Through the nose
Ghana’s Producer Price Index (PPI) rose to 29.1% in July 2024, a 3.5% increase from June. The industry sector PPI (excluding construction)…
Ghana’s Producer Price Index (PPI) rose to 29.1% in July 2024, a 3.5% increase from June. The industry sector PPI (excluding construction) jumped to 37.9%, while construction reached 30.5%. The services sector also saw a rise to 12.6%. Mining and quarrying (48.8%) and construction had the highest inflation rates, while water supply and waste management recorded the lowest at 2.6%. Meanwhile, Ghana’s Peasant Farmers Association criticised the government’s decision to ban grain exports, including maize and rice, without consultation, fearing it may harm farmers who rely on exports to cover production costs amid ongoing droughts.

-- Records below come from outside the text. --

/-- A register that is a byte of the payload is available where the window fits. -/
theorem tryRegister_of_byte {off : Byte} (hl : layout cfg (registerQuantity r) c = some (.byte off)) (m : Memory) :
    tryRegister cfg c m r =
      if off.toNat + 1 ≤ (cfg.len c).toNat then some (m.read (4 + off.toNat)) else none := by
  rw [tryRegister, extract_of_layout hl, evalSource_byte]
  by_cases hfit : off.toNat + 1 ≤ (cfg.len c).toNat
  · simp [hfit, Nat.not_lt.mpr hfit]
  · simp [hfit, Nat.lt_of_not_le hfit]

theorem tryRegister_of_no_source (hl : layout cfg (registerQuantity r) c = none) (m : Memory) :
    tryRegister cfg c m r = none := by
  rw [tryRegister, extract_of_no_source hl]

end

/-- `TryRegister` row by row of the layout table: every row of a register is a byte (43_fault_decoder.md R206). -/
theorem tryRegister_eq_carriedRegister (cfg : Config) (c : Command) (m : Memory) (r : FaultRegister) :
    tryRegister cfg c m r = carriedRegister cfg m r.number c := by
  cases r with
  | one =>
    cases c with
    | failStatus1 => exact tryRegister_of_byte (off := 0) rfl m
    | moduleInformation | summary => exact tryRegister_of_byte rfl m
    | _ => exact tryRegister_of_no_source rfl m
  | two =>
    cases c with
    | failStatus2 => exact tryRegister_of_byte (off := 0) rfl m
    | moduleInformation | summary => exact tryRegister_of_byte rfl m
    | _ => exact tryRegister_of_no_source rfl m
  | three =>
    cases c with
    | summary => exact tryRegister_of_byte rfl m
    | _ => exact tryRegister_of_no_source rfl m

/-- The state of a fault in a valid frame is that of its own bit of the register byte the frame carries. -/
theorem faultStateIn_eq (cfg : Config) (c : Command) (m : Memory) {fid : Nat} (h : fid < 24) :
    faultStateIn cfg c m fid = FaultState.ofByte? (carriedRegister cfg m (fid / 8 + 1) c) (fid % 8) := by
  rw [faultStateIn, tryRegister_eq_carriedRegister, faultRegister_number h, faultBit]

/-! ## The operations on a valid frame -/

section
variable {s : State} {c : Command} (hv : ValidFrame Config.device s c)
include hv

theorem exec_faultByName_of_valid (f : FaultId) :
    exec (.faultByName f) s = .next (s.setRes
      { Results.cleared with rval := (faultStateIn Config.device c s.fb f.fid).code.setWidth 32 }) := by
  simp only [exec, execFaultByName, runFaultByName, activeCommand_of_valid hv, complete_eq]
  rfl

theorem exec_faultIter_of_valid :
    exec .faultIter s = .next (s.setRes
      { Results.cleared with
        rfault := Vector.ofFn fun i : Fin 24 => (faultStateIn Config.device c s.fb i.val).code }) := by
  simp only [exec, execFaultIter, runFaultIter, activeCommand_of_valid hv, complete_eq]
  rfl

end

/-- Settles O48: the fault's register and bit are its id divided by 8. -/
theorem faultByNameResult : Obligations.FaultByNameResult := by
  intro s c f hv
  rw [exec_faultByName_of_valid hv, faultStateIn_eq _ _ _ f.fid_lt_twentyFour, setWidth_code_ofByte?]

/-- Settles O49: both operations report `faultStateIn`, the one in 2 bits and the other zero-extended. -/
theorem faultIterResult : Obligations.FaultIterResult := by
  intro s c hv
  refine ⟨_, exec_faultIter_of_valid hv, rfl, rfl, fun i => ?_, fun f _ => ⟨_, exec_faultByName_of_valid hv f, ?_⟩⟩
  · simp only [State.setRes_res, Fin.getElem_fin, Vector.getElem_ofFn]
    rw [faultStateIn_eq _ _ _ i.isLt, code_ofByte?_eq_ofNat]
  · simp only [State.setRes_res, Vector.getElem_ofFn]
    exact BitVec.toNat_setWidth_of_le (by decide)

end Sys2Proof.Machine
end

section
/-! PROOFS. The statements of 60_exceptions.md: that an operation which raises changes no state (R221), when `NO_FRAME`
is raised (R222), the statuses an operation can have (R220), the host's `RECEIVE` (R229), the transport's `SEND` and
`OPEN` (R240, R242), and that host and transport keep the machine running (R225). The statements about statuses rest on
one law, `exec_completes`: the status of each operation, read once. -/

namespace Sys2Proof.Machine

/-! ## The host's `RECEIVE` -/

/-- A `RECEIVE` of the host is turned away at step 2 of the decode procedure or at step 3 (30_encoding.md R64). -/
theorem decode_of_host_receive {r : Request} (hop : Op.receive.code = opField r.word) (hagent : r.agent = .host) :
    decode r = .error .illegalOp := by
  by_cases hzero : r.word &&& Op.receive.format.mustBeZero = 0#32
  · simp only [decode, Op.ofCode_eq_some_iff.mpr hop, hzero, hagent, ne_eq, not_true_eq_false, if_false, and_self,
      if_true]
  · exact decode_of_mustBeZero_set hop hzero

/-- Settles O8: the OP value is that of `RECEIVE`, and the request port turns the request away. -/
theorem hostReceive : Obligations.HostReceive := by
  intro s r rest hin hagent hop
  have hcode : Op.receive.code = opField r.word := BitVec.eq_of_toNat_eq (by rw [opField_toNat, hop]; rfl)
  exact step_of_illegalOp hin (decode_of_host_receive hcode hagent)

/-! ## The transport's `SEND` and `OPEN` -/

section
variable {s : State} (htxv : s.txv = true) (hidle : s.transport.awaiting = false)
include htxv hidle

theorem transportSend_true : transportSend true s = .next (s.setTransport
    { s.transport with status := Status.ok.code, awaiting := true, sent := s.txb :: s.transport.sent }) := by
  simp [transportSend, htxv, hidle]

theorem transportSend_false : transportSend false s = .next (s.setTransport
    { s.transport with status := Status.sendFailed.code }) := by
  simp [transportSend, htxv, hidle]

/-- A built frame is sent, or fails to be, while no reply is awaited (70_reset_and_hazards.md R255, R256). -/
theorem transportSend_answers (ok : Bool) : ∃ t, transportSend ok s = .next t := by
  cases ok
  · exact ⟨_, transportSend_false htxv hidle⟩
  · exact ⟨_, transportSend_true htxv hidle⟩

end

/-- Settles O12, for the `SEND` that succeeds and for the one that fails: either changes what is kept of the transport
alone. -/
theorem sendReadsTransmitBuffer : Obligations.SendReadsTransmitBuffer := by
  intro s ok rest hin htxv hidle
  rw [step_of_inputs hin]
  cases ok with
  | true =>
    exact ⟨_, transportSend_true htxv hidle, rfl, rfl, rfl, rfl, rfl, rfl, rfl, rfl, rfl, fun _ => ⟨rfl, rfl⟩, nofun⟩
  | false =>
    exact ⟨_, transportSend_false htxv hidle, rfl, rfl, rfl, rfl, rfl, rfl, rfl, rfl, hidle, nofun, fun _ => ⟨rfl, rfl⟩⟩

/-- Settles O14: the outcome of the `OPEN` is kept with the transport. -/
theorem openTouchesNoBlockState : Obligations.OpenTouchesNoBlockState := fun _ _ _ hin =>
  ⟨_, step_of_inputs hin, rfl, rfl, rfl, rfl, rfl, rfl, rfl, rfl, rfl⟩

/-! ## Inputs of a host and transport that keep their obligations -/

theorem acceptRequest_of_arriving {r : Request} {s : State} {i i' : Instr} (hdecode : decode r = .ok i)
    (harr : arriving Config.device s i = .ok i') : acceptRequest r s = exec i' s := by
  simp only [acceptRequest, hdecode, harr]

/-- Where host and transport keep their obligations, the buffer is for no other command than the one whose reply comes
(70_reset_and_hazards.md R252, R255). -/
theorem bufferForAnother_of_obeys {cfg : Config} {s : State} {r : Request} {stream : Stream}
    (hdecode : decode r = .ok (.receive stream)) (h : Obeys cfg s (.request r)) : bufferForAnother cfg s = false := by
  cases stream with
  | bytes bs =>
    simp only [Obeys, hdecode] at h
    obtain ⟨-, -, hanswers⟩ := h
    exact bufferForAnother_of_answers hanswers
  | fail =>
    simp only [Obeys, hdecode] at h
    exact h.2

/-- So an operation is not stopped at the transport. -/
theorem arriving_of_obeys {s : State} {r : Request} {i : Instr} (hdecode : decode r = .ok i)
    (h : Obeys Config.device s (.request r)) : ∃ i', arriving Config.device s i = .ok i' := by
  rcases arriving_cases Config.device s i with harr | ⟨-, -, harr⟩ | ⟨hbuf, hop, -⟩
  · exact ⟨_, harr⟩
  · exact ⟨_, harr⟩
  · cases i <;> cases hop
    simp [bufferForAnother_of_obeys hdecode h] at hbuf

Ghana’s current producer inflation is a stark reminder that the West African country’s economy is still grappling with severe challenges despite undergoing a painful debt restructuring and receiving financial support from the IMF. Since the beginning of the year, the Ghanaian cedi has depreciated by nearly 30% against the US dollar, a primary driver of consumer and producer inflation. The depreciation of the cedi has a pervasive impact on the economy, affecting every sector and complicating the Bank of Ghana’s efforts to lower the policy rate. This situation has left businesses facing prohibitively high costs of accessing capital. Compounding the exchange rate challenges are threats from climate change, which have adversely affected the country’s major agricultural regions. In response, the government has deemed it necessary to ban cereals’ exportation, aiming to curb rising food prices and reduce the pressure on the nation’s import bill. With many Ghanaians already spending nearly 90% of their income on food, the current drought conditions could lead to even higher food prices, making staple meals like jollof rice and banku increasingly unaffordable for the average household. The government has outlined a GH¢8 billion ($500 million) intervention plan to address the looming food security crisis. This plan, primarily aimed at supporting farmers affected by the dry weather, is crucial to ensuring food security in the country. The funds will be sourced from a combination of the Contingency Fund, budget realignment and contributions from development partners. However, the effectiveness of these measures will be closely watched as the country continues to navigate the economic headwinds.